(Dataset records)
_ _ _ _ _

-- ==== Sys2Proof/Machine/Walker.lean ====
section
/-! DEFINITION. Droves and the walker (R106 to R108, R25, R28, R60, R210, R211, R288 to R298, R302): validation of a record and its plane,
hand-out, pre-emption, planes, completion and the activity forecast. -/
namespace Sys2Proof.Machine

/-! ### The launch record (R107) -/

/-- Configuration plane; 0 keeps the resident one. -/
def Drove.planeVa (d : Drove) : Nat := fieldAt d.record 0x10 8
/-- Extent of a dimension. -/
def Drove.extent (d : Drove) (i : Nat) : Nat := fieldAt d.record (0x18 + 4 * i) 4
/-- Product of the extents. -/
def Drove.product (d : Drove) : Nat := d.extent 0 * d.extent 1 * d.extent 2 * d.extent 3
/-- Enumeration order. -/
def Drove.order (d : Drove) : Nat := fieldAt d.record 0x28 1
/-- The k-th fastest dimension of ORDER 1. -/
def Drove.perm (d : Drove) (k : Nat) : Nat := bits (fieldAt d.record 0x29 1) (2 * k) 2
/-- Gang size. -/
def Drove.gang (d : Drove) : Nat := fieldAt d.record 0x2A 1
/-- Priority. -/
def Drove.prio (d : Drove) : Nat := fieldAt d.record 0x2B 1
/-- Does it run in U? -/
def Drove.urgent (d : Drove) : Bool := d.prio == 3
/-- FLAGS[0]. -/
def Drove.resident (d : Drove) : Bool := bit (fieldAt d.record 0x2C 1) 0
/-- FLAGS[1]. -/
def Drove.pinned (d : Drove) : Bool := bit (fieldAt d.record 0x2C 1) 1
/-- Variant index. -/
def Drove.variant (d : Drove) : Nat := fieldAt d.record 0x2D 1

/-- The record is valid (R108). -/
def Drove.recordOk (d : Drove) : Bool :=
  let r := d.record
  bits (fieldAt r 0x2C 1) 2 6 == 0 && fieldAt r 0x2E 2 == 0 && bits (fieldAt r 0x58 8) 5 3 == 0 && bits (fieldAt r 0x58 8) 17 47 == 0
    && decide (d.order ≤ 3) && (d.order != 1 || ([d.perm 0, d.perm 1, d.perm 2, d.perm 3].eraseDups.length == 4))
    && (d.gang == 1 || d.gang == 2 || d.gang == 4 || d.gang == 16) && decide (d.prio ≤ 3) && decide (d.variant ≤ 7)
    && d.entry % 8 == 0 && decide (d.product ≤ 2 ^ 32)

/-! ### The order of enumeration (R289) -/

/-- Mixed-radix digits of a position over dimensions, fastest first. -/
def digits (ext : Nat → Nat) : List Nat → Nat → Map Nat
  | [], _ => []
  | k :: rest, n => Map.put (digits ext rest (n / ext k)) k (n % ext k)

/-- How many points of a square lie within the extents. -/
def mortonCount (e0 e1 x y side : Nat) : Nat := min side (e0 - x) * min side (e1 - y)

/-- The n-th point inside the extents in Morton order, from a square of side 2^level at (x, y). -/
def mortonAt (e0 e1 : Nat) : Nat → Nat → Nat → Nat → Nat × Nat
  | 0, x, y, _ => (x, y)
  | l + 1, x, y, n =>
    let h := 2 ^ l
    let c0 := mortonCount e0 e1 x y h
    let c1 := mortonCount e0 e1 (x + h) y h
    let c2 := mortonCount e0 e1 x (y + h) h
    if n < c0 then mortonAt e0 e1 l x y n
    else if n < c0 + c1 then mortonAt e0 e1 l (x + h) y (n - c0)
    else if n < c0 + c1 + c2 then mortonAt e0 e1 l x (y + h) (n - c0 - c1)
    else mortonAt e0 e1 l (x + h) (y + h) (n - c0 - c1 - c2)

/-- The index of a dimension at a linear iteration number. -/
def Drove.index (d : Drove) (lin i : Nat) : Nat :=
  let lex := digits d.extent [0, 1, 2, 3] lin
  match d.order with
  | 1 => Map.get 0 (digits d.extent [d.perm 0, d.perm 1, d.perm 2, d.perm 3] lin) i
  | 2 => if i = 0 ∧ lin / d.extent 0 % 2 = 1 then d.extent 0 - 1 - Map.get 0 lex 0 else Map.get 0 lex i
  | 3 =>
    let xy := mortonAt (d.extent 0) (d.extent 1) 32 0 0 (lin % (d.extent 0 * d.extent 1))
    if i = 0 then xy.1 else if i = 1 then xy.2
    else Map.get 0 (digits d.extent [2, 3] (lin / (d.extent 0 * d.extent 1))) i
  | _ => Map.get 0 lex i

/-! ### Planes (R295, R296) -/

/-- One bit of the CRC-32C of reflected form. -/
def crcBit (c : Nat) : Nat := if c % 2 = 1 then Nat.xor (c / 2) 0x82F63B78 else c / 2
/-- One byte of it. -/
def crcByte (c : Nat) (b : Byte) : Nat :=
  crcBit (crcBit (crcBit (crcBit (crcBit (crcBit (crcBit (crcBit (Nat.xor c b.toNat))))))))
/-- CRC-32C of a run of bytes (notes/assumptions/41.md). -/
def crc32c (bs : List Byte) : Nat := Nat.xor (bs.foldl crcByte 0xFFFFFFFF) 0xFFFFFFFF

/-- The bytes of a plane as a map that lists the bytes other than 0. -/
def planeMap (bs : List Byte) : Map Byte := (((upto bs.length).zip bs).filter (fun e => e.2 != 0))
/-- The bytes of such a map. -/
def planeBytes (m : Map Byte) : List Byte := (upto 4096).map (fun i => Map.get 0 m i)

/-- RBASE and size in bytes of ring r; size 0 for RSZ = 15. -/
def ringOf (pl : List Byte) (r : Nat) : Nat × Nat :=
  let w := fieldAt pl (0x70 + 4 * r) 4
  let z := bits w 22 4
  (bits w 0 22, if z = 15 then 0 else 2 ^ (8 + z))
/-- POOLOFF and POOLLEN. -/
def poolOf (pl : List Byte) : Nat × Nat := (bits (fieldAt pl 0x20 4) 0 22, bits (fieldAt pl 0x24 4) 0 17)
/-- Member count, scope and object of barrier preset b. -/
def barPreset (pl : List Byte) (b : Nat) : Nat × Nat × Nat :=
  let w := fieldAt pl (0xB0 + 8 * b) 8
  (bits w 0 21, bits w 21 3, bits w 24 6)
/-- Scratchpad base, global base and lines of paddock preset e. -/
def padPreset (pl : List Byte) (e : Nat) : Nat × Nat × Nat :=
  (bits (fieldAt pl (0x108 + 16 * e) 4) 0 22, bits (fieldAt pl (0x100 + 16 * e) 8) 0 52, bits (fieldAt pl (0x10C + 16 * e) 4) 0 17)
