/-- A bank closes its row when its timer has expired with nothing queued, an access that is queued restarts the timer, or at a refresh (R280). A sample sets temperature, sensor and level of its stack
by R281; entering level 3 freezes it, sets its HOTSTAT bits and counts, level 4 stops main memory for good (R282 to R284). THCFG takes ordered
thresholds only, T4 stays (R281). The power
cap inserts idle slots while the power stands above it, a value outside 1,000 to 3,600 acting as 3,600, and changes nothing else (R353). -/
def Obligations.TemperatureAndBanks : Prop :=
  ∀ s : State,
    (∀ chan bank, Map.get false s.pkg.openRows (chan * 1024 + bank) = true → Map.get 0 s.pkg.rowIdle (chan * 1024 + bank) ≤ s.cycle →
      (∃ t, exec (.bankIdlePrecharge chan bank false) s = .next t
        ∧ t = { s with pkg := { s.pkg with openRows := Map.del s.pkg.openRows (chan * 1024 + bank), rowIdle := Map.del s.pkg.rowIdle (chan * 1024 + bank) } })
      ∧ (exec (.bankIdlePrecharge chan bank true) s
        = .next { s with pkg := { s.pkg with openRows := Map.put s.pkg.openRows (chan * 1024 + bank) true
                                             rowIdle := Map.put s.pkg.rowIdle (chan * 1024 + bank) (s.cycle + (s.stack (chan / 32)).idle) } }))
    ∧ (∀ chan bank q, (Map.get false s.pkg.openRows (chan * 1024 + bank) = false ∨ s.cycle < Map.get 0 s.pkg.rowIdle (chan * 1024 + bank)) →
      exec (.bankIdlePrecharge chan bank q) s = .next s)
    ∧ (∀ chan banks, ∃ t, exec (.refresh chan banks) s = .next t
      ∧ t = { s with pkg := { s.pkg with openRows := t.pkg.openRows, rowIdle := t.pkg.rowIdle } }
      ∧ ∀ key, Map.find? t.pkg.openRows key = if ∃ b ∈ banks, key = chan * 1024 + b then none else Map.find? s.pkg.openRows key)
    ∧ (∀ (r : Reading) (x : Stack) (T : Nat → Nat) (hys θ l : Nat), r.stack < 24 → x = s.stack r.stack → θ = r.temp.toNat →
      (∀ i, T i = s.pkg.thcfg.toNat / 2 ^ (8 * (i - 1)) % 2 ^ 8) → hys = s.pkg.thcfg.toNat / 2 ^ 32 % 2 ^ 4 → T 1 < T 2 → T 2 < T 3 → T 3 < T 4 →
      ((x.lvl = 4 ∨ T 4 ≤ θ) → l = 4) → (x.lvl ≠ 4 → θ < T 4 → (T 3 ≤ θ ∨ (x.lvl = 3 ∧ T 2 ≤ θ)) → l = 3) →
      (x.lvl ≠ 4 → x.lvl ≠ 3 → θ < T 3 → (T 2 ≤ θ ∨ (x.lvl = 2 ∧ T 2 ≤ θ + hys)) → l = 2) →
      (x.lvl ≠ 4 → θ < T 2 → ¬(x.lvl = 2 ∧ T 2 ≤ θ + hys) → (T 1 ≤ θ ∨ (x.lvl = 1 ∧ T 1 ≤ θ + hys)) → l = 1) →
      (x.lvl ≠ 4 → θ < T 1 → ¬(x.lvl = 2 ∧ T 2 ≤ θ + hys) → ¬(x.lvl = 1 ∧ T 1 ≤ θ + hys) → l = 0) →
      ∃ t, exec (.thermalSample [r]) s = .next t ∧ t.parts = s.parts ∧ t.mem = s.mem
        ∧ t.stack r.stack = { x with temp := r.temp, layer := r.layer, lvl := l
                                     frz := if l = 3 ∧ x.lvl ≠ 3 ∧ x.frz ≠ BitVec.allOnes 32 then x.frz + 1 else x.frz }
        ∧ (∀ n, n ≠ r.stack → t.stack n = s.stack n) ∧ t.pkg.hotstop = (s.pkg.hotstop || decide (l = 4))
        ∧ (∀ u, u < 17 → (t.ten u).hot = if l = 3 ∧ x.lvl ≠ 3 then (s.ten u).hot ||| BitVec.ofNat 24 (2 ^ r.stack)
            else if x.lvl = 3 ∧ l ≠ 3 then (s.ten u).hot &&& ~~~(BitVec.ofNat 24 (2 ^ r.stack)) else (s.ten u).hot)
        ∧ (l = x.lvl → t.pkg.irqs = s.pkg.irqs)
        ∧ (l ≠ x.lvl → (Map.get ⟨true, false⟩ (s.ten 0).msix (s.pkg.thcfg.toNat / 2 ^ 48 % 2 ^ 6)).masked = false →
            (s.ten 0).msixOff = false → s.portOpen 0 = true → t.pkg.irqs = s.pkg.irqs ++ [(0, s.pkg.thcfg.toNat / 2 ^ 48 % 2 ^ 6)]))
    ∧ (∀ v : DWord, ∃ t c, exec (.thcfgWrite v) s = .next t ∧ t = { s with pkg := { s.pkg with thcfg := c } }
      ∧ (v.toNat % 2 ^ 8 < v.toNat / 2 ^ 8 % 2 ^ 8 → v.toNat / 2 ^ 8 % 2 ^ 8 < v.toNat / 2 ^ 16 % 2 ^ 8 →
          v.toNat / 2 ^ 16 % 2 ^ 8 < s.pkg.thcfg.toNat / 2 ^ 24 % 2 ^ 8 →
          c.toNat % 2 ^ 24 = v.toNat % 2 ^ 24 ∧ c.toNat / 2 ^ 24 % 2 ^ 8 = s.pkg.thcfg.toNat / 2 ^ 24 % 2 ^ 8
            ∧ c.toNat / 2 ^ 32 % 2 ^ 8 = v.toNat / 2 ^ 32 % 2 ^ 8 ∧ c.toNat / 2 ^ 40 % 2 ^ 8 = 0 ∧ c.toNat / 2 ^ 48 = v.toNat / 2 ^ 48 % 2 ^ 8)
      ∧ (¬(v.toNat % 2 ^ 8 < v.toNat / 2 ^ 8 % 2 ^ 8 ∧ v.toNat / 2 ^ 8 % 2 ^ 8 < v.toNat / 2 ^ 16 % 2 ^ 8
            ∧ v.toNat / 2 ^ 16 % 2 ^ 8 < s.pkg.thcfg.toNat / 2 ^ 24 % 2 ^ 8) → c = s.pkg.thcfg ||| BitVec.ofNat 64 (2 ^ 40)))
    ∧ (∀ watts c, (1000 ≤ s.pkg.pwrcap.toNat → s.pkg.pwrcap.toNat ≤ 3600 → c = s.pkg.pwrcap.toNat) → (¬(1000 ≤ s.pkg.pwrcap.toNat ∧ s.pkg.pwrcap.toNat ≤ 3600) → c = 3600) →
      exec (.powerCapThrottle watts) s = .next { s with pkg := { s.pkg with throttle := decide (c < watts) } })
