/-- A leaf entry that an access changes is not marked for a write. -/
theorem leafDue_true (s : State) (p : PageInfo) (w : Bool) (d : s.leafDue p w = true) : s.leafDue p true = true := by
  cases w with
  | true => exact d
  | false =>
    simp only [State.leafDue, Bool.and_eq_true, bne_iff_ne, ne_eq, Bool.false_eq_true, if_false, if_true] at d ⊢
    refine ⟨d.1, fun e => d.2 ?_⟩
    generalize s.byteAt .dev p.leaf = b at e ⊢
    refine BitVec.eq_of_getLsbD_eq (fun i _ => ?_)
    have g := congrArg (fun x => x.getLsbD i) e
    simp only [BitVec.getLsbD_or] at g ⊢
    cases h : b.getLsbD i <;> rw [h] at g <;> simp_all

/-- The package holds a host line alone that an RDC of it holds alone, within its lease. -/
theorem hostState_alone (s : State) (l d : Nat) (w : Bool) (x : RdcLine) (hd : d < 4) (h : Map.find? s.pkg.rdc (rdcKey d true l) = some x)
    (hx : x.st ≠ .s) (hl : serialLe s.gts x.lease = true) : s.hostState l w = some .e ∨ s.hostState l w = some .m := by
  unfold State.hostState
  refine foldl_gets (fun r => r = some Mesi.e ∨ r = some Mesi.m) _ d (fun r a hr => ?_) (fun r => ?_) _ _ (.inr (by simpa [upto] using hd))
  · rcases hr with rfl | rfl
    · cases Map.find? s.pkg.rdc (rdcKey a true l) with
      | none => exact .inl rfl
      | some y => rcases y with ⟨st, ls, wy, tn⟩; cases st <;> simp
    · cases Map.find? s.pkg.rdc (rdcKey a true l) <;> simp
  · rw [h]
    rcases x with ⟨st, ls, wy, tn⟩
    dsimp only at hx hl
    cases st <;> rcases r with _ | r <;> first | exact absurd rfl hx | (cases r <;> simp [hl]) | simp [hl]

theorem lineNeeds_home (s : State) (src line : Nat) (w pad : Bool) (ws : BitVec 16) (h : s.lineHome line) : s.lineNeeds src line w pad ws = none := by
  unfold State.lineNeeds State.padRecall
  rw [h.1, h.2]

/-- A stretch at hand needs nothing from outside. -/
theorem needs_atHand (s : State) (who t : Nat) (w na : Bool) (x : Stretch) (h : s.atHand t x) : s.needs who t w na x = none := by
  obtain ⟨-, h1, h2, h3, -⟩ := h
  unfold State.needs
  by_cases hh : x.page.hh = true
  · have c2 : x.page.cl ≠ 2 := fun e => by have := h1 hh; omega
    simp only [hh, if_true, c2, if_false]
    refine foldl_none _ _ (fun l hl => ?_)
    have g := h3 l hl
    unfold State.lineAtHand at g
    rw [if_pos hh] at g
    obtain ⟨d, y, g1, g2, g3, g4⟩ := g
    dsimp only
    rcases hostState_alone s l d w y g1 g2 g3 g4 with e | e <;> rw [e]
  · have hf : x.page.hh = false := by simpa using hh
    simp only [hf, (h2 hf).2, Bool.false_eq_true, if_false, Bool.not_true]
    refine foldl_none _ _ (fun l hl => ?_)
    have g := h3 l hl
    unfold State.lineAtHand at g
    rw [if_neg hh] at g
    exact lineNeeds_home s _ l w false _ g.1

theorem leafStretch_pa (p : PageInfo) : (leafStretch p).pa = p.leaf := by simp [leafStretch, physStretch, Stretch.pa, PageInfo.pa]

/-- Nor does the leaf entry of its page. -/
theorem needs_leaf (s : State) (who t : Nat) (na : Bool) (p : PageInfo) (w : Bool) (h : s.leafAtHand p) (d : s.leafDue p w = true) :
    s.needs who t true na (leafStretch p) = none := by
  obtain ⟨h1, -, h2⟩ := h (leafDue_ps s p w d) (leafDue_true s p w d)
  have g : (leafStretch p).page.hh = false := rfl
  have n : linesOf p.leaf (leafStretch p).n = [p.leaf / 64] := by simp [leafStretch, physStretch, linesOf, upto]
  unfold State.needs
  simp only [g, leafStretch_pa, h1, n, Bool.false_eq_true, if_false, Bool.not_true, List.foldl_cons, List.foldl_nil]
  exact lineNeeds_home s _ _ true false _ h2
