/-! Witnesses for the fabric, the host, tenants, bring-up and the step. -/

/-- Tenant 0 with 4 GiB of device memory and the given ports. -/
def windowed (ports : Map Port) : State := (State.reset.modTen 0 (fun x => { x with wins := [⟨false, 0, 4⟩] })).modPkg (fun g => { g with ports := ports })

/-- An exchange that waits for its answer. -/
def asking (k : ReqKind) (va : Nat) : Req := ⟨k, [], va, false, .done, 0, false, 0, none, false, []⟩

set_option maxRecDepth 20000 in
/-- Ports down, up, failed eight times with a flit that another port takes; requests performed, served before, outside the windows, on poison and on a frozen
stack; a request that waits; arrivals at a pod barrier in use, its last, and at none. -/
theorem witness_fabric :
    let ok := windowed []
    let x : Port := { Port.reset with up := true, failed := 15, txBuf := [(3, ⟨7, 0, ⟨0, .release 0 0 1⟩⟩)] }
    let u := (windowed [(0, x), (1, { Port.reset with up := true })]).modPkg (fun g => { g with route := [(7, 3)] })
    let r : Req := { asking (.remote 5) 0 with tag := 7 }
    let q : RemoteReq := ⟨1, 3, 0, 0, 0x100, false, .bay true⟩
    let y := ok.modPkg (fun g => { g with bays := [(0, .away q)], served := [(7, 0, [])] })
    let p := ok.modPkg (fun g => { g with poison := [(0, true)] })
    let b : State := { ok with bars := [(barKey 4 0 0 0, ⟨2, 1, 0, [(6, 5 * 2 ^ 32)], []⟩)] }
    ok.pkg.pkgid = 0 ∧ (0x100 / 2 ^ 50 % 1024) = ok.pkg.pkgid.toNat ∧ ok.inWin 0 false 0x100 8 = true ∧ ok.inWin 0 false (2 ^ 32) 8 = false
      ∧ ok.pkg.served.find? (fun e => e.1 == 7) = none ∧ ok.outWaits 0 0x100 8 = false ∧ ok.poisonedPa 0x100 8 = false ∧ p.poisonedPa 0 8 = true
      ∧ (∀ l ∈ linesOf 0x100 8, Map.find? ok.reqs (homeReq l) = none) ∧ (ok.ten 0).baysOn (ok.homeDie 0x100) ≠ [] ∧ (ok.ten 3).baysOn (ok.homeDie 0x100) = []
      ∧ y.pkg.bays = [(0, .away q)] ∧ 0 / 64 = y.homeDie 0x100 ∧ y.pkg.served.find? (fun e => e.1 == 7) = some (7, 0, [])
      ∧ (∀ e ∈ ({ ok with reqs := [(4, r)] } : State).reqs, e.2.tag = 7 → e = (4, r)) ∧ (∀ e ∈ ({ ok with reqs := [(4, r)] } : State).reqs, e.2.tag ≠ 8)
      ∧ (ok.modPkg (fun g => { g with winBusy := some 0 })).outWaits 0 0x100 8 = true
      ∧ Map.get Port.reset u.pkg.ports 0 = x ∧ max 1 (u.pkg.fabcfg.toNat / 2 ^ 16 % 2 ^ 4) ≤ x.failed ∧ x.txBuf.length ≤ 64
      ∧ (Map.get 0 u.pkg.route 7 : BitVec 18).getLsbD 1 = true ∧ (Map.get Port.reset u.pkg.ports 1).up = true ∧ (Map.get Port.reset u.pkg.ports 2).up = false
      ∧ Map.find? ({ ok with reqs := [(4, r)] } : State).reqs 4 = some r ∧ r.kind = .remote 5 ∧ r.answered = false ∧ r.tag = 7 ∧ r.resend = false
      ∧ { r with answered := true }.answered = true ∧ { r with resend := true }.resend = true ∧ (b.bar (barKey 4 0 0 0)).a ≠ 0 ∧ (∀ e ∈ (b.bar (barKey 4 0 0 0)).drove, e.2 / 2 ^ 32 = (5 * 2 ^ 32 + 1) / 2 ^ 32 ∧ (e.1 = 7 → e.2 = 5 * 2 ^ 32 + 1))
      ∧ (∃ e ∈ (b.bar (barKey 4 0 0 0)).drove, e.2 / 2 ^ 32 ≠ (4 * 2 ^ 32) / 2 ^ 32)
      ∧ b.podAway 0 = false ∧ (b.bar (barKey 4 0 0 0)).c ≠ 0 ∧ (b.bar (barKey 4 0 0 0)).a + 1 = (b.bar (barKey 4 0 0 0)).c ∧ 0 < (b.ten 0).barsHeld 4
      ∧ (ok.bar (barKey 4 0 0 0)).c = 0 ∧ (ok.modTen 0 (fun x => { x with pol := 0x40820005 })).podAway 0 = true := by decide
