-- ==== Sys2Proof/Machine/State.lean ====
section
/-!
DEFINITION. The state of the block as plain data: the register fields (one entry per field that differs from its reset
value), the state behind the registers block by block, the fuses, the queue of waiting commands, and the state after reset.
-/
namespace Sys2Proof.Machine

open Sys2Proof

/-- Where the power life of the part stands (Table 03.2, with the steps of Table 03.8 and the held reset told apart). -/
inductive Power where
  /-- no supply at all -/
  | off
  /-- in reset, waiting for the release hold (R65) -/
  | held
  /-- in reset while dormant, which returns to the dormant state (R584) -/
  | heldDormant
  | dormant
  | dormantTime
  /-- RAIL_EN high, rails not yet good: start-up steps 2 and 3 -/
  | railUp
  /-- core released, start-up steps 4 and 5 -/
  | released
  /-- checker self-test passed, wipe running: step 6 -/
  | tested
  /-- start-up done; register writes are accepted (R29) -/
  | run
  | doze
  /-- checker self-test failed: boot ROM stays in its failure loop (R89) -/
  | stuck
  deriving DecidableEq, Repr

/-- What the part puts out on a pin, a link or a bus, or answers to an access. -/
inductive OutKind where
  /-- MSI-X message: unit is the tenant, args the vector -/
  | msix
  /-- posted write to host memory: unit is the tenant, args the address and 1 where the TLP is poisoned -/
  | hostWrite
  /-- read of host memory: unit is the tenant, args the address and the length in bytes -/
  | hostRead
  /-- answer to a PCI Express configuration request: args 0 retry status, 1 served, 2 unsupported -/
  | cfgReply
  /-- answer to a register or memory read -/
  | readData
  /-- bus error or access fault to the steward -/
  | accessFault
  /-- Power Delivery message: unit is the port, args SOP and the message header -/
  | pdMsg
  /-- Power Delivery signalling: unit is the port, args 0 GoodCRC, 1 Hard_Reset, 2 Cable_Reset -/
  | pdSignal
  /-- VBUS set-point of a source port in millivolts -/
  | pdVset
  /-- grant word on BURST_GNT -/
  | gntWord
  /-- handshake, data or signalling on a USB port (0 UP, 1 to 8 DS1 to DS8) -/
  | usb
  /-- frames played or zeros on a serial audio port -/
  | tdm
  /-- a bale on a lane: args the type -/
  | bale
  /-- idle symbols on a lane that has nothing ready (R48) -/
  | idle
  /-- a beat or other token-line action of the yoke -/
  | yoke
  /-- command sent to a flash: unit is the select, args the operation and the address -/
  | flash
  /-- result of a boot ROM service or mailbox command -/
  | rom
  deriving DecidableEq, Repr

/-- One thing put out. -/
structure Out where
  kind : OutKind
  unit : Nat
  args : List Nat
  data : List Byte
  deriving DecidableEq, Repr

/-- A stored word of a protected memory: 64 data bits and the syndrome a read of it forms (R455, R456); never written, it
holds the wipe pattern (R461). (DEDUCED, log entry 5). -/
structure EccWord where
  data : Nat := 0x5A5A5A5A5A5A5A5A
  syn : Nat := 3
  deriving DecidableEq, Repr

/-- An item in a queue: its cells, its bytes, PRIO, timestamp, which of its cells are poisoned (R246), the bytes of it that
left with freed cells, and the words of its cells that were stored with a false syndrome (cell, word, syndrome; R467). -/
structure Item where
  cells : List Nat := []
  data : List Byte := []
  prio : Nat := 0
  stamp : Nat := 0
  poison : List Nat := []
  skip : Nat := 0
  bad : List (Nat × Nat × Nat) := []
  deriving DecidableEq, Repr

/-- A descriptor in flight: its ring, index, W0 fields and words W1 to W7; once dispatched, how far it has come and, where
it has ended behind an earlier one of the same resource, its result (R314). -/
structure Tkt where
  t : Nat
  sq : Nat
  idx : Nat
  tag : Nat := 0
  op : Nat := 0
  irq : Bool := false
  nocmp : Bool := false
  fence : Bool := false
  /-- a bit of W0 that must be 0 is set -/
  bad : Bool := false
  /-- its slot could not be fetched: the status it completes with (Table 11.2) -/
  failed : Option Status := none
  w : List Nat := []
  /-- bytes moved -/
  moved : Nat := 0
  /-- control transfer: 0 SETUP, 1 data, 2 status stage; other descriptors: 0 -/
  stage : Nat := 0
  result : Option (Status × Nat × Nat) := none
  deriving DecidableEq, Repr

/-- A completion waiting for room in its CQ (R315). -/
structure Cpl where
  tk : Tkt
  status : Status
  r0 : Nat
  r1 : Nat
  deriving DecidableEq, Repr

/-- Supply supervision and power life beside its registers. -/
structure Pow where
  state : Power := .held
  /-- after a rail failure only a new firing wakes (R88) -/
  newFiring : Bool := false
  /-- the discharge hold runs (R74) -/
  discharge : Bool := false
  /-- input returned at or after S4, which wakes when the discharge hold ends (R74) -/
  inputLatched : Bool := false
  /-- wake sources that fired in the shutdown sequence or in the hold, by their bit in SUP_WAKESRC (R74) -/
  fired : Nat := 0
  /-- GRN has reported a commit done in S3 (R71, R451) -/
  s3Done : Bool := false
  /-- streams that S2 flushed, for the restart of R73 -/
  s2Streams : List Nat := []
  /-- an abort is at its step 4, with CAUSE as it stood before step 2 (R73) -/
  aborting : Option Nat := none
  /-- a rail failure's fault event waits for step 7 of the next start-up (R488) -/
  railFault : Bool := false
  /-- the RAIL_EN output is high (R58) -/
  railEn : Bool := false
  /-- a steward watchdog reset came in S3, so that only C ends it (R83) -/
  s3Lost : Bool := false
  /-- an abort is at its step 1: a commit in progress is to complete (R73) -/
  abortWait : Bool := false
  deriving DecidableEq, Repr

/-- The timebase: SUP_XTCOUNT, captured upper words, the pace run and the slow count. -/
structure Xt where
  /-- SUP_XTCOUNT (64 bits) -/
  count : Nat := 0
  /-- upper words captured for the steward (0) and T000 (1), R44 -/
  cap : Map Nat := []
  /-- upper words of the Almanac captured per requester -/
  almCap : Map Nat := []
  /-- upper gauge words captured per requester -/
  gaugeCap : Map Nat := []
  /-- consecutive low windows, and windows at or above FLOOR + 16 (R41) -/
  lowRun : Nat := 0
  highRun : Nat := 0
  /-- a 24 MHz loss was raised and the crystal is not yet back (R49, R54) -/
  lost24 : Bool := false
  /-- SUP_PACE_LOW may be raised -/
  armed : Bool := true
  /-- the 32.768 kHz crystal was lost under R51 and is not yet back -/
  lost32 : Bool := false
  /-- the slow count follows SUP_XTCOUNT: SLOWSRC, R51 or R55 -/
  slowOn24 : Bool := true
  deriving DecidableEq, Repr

_ _ _ _ _

### [INSTRUCTIONS FOR THE TASK]
An exact copy of the lines above, from the one containing "message header -/" through the one containing "structure Item where", is the whole of the answer.

### [RESPONSE TO THIS EXERCISE]
  /-- Power Delivery message: unit is the port, args SOP and the message header -/
  | pdMsg
  /-- Power Delivery signalling: unit is the port, args 0 GoodCRC, 1 Hard_Reset, 2 Cable_Reset -/
  | pdSignal
  /-- VBUS set-point of a source port in millivolts -/
  | pdVset
  /-- grant word on BURST_GNT -/
  | gntWord
  /-- handshake, data or signalling on a USB port (0 UP, 1 to 8 DS1 to DS8) -/
  | usb
  /-- frames played or zeros on a serial audio port -/
  | tdm
  /-- a bale on a lane: args the type -/
  | bale
  /-- idle symbols on a lane that has nothing ready (R48) -/
  | idle
  /-- a beat or other token-line action of the yoke -/
  | yoke
  /-- command sent to a flash: unit is the select, args the operation and the address -/
  | flash
  /-- result of a boot ROM service or mailbox command -/
  | rom
  deriving DecidableEq, Repr

/-- One thing put out. -/
structure Out where
  kind : OutKind
  unit : Nat
  args : List Nat
  data : List Byte
  deriving DecidableEq, Repr

/-- A stored word of a protected memory: 64 data bits and the syndrome a read of it forms (R455, R456); never written, it
holds the wipe pattern (R461). (DEDUCED, log entry 5). -/
structure EccWord where
  data : Nat := 0x5A5A5A5A5A5A5A5A
  syn : Nat := 3
  deriving DecidableEq, Repr

/-- An item in a queue: its cells, its bytes, PRIO, timestamp, which of its cells are poisoned (R246), the bytes of it that
left with freed cells, and the words of its cells that were stored with a false syndrome (cell, word, syndrome; R467). -/
structure Item where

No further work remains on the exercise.